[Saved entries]
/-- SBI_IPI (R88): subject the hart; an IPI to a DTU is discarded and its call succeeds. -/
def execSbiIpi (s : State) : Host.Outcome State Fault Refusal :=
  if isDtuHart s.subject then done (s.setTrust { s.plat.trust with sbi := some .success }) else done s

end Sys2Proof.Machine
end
...
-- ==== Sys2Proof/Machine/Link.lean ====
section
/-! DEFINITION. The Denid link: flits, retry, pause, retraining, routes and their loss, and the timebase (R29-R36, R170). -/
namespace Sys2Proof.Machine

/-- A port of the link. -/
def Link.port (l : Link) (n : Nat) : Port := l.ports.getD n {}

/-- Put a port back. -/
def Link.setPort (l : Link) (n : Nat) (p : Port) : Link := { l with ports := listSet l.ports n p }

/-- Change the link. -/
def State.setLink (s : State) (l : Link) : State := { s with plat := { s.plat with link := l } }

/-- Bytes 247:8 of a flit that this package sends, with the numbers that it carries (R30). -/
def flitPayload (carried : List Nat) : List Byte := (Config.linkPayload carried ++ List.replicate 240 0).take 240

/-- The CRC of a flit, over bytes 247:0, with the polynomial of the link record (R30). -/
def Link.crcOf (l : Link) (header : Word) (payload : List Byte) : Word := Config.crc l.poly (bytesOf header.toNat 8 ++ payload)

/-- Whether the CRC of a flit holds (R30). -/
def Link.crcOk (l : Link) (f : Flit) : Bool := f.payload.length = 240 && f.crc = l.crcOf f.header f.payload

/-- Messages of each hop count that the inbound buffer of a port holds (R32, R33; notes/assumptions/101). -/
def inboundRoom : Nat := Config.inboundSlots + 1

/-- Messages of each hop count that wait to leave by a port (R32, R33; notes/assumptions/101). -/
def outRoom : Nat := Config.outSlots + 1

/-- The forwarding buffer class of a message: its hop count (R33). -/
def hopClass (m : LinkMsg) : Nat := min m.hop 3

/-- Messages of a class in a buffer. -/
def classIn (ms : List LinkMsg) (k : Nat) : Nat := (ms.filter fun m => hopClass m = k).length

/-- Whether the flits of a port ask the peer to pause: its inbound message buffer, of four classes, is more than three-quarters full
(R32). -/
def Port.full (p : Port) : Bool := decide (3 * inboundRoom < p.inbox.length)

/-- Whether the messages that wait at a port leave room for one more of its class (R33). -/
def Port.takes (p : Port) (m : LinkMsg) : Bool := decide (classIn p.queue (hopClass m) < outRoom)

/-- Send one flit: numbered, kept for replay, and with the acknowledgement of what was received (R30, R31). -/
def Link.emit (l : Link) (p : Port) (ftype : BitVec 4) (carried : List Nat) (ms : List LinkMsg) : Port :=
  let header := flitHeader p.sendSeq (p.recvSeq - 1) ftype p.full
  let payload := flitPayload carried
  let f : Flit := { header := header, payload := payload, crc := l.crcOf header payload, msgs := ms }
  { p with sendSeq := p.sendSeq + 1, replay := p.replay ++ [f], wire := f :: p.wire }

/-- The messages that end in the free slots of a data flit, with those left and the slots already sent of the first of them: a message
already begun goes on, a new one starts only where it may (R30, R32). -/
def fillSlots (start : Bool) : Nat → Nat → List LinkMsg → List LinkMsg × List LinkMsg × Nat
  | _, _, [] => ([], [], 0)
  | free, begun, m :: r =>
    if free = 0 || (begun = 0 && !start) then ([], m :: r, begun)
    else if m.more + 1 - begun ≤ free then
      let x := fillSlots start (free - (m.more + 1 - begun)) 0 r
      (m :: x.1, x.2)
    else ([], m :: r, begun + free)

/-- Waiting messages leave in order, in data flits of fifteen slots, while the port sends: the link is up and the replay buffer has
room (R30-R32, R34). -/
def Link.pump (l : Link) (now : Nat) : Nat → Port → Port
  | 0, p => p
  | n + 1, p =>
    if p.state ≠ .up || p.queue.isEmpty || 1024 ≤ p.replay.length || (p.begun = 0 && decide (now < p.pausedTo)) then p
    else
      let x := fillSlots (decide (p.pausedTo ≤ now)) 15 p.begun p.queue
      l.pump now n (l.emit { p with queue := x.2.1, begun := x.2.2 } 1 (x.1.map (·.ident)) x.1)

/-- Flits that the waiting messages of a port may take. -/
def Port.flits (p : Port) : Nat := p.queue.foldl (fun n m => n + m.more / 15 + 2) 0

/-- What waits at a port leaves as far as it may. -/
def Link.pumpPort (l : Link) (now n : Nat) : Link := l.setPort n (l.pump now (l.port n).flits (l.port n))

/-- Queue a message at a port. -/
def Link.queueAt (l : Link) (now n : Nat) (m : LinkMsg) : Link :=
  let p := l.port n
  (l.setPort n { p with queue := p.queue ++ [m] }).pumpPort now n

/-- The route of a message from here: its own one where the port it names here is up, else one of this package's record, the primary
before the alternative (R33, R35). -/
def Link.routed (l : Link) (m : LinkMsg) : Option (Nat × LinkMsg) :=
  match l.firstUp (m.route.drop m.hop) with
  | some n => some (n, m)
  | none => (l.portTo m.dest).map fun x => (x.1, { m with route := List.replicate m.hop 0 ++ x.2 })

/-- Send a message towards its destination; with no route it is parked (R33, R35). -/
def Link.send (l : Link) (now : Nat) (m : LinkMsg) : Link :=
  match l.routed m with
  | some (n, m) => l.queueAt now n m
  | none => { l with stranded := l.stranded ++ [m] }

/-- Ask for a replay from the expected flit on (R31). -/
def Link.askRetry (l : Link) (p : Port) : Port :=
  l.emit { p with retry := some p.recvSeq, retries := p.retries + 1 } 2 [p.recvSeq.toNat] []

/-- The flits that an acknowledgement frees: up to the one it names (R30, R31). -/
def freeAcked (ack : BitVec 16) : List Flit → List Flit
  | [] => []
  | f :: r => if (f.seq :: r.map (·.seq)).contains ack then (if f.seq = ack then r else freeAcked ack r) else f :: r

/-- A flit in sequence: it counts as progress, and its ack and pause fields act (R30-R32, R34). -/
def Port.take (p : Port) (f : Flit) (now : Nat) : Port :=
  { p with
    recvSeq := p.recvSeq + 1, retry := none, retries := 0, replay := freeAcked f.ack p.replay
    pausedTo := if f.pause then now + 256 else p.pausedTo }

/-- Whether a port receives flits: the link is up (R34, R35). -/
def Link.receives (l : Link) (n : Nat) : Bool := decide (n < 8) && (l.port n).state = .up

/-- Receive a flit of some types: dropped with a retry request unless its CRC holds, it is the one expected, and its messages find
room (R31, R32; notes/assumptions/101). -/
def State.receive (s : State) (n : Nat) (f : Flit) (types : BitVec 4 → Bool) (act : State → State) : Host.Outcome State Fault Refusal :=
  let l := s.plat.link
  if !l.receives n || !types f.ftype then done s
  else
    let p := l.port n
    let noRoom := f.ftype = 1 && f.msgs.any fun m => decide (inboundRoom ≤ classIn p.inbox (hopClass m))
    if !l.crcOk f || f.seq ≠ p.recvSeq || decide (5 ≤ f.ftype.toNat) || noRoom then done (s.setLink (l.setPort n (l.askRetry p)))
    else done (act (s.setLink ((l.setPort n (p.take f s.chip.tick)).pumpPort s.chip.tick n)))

= YOUR TASK =
In the entries above, find the line holding "act (R30-R32, R34). -/" and the line holding "else done (act", then retype exactly those two lines and every line between them, and nothing else.

= TASK RESPONSE =
/-- A flit in sequence: it counts as progress, and its ack and pause fields act (R30-R32, R34). -/
def Port.take (p : Port) (f : Flit) (now : Nat) : Port :=
  { p with
    recvSeq := p.recvSeq + 1, retry := none, retries := 0, replay := freeAcked f.ack p.replay
    pausedTo := if f.pause then now + 256 else p.pausedTo }

/-- Whether a port receives flits: the link is up (R34, R35). -/
def Link.receives (l : Link) (n : Nat) : Bool := decide (n < 8) && (l.port n).state = .up

/-- Receive a flit of some types: dropped with a retry request unless its CRC holds, it is the one expected, and its messages find
room (R31, R32; notes/assumptions/101). -/
def State.receive (s : State) (n : Nat) (f : Flit) (types : BitVec 4 → Bool) (act : State → State) : Host.Outcome State Fault Refusal :=
  let l := s.plat.link
  if !l.receives n || !types f.ftype then done s
  else
    let p := l.port n
    let noRoom := f.ftype = 1 && f.msgs.any fun m => decide (inboundRoom ≤ classIn p.inbox (hopClass m))
    if !l.crcOk f || f.seq ≠ p.recvSeq || decide (5 ≤ f.ftype.toNat) || noRoom then done (s.setLink (l.setPort n (l.askRetry p)))
    else done (act (s.setLink ((l.setPort n (p.take f s.chip.tick)).pumpPort s.chip.tick n)))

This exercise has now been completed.